- _Task directions_
Copy every record below exactly as it stands.

- _Material supplied_
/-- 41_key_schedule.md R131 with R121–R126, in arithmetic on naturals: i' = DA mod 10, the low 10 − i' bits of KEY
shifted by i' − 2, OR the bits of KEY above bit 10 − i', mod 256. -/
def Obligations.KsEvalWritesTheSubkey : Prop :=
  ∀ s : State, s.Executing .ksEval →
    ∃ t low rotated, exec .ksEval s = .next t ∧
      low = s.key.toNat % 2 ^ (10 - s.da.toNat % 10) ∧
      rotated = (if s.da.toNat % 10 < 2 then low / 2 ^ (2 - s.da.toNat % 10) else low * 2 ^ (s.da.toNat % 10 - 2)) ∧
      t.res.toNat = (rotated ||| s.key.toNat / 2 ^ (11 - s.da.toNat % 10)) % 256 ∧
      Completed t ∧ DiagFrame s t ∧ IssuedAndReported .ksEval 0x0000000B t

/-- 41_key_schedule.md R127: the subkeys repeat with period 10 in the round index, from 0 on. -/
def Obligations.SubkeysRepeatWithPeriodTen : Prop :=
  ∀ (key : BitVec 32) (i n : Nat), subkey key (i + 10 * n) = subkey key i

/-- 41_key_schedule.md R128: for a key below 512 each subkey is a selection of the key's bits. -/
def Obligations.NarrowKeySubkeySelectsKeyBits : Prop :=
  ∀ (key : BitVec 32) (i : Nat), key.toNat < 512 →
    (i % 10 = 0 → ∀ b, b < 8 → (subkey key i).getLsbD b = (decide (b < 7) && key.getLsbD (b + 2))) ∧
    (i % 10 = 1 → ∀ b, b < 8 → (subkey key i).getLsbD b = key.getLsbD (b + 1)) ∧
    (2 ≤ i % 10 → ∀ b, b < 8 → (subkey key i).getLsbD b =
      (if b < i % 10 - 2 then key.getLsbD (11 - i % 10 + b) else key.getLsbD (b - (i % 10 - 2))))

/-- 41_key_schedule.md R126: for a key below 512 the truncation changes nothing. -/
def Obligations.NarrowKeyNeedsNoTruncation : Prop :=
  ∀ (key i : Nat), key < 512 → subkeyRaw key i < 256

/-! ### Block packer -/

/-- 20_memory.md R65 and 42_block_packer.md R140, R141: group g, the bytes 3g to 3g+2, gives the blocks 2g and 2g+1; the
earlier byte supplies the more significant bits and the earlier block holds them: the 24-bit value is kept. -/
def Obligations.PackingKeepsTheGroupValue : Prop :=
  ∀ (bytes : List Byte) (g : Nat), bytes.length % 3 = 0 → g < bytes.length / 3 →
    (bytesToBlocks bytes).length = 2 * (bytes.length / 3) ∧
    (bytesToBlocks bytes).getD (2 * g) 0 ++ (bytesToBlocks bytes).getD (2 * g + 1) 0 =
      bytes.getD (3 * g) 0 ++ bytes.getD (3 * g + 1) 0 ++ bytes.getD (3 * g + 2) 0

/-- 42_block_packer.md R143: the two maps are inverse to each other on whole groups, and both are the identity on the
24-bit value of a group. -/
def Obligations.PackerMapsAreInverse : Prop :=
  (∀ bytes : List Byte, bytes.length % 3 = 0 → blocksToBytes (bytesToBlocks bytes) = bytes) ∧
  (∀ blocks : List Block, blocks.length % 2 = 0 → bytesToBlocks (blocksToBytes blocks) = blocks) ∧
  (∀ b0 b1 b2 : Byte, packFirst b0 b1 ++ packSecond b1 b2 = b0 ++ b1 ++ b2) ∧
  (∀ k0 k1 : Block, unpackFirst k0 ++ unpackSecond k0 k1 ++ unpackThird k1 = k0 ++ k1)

- _Expected answer_
/-- 41_key_schedule.md R131 with R121–R126, in arithmetic on naturals: i' = DA mod 10, the low 10 − i' bits of KEY
shifted by i' − 2, OR the bits of KEY above bit 10 − i', mod 256. -/
def Obligations.KsEvalWritesTheSubkey : Prop :=
  ∀ s : State, s.Executing .ksEval →
    ∃ t low rotated, exec .ksEval s = .next t ∧
      low = s.key.toNat % 2 ^ (10 - s.da.toNat % 10) ∧
      rotated = (if s.da.toNat % 10 < 2 then low / 2 ^ (2 - s.da.toNat % 10) else low * 2 ^ (s.da.toNat % 10 - 2)) ∧
      t.res.toNat = (rotated ||| s.key.toNat / 2 ^ (11 - s.da.toNat % 10)) % 256 ∧
      Completed t ∧ DiagFrame s t ∧ IssuedAndReported .ksEval 0x0000000B t

/-- 41_key_schedule.md R127: the subkeys repeat with period 10 in the round index, from 0 on. -/
def Obligations.SubkeysRepeatWithPeriodTen : Prop :=
  ∀ (key : BitVec 32) (i n : Nat), subkey key (i + 10 * n) = subkey key i

/-- 41_key_schedule.md R128: for a key below 512 each subkey is a selection of the key's bits. -/
def Obligations.NarrowKeySubkeySelectsKeyBits : Prop :=
  ∀ (key : BitVec 32) (i : Nat), key.toNat < 512 →
    (i % 10 = 0 → ∀ b, b < 8 → (subkey key i).getLsbD b = (decide (b < 7) && key.getLsbD (b + 2))) ∧
    (i % 10 = 1 → ∀ b, b < 8 → (subkey key i).getLsbD b = key.getLsbD (b + 1)) ∧
    (2 ≤ i % 10 → ∀ b, b < 8 → (subkey key i).getLsbD b =
      (if b < i % 10 - 2 then key.getLsbD (11 - i % 10 + b) else key.getLsbD (b - (i % 10 - 2))))

/-- 41_key_schedule.md R126: for a key below 512 the truncation changes nothing. -/
def Obligations.NarrowKeyNeedsNoTruncation : Prop :=
  ∀ (key i : Nat), key < 512 → subkeyRaw key i < 256

/-! ### Block packer -/

/-- 20_memory.md R65 and 42_block_packer.md R140, R141: group g, the bytes 3g to 3g+2, gives the blocks 2g and 2g+1; the
earlier byte supplies the more significant bits and the earlier block holds them: the 24-bit value is kept. -/
def Obligations.PackingKeepsTheGroupValue : Prop :=
  ∀ (bytes : List Byte) (g : Nat), bytes.length % 3 = 0 → g < bytes.length / 3 →
    (bytesToBlocks bytes).length = 2 * (bytes.length / 3) ∧
    (bytesToBlocks bytes).getD (2 * g) 0 ++ (bytesToBlocks bytes).getD (2 * g + 1) 0 =
      bytes.getD (3 * g) 0 ++ bytes.getD (3 * g + 1) 0 ++ bytes.getD (3 * g + 2) 0

/-- 42_block_packer.md R143: the two maps are inverse to each other on whole groups, and both are the identity on the
24-bit value of a group. -/
def Obligations.PackerMapsAreInverse : Prop :=
  (∀ bytes : List Byte, bytes.length % 3 = 0 → blocksToBytes (bytesToBlocks bytes) = bytes) ∧
  (∀ blocks : List Block, blocks.length % 2 = 0 → bytesToBlocks (blocksToBytes blocks) = blocks) ∧
  (∀ b0 b1 b2 : Byte, packFirst b0 b1 ++ packSecond b1 b2 = b0 ++ b1 ++ b2) ∧
  (∀ k0 k1 : Block, unpackFirst k0 ++ unpackSecond k0 k1 ++ unpackThird k1 = k0 ++ k1)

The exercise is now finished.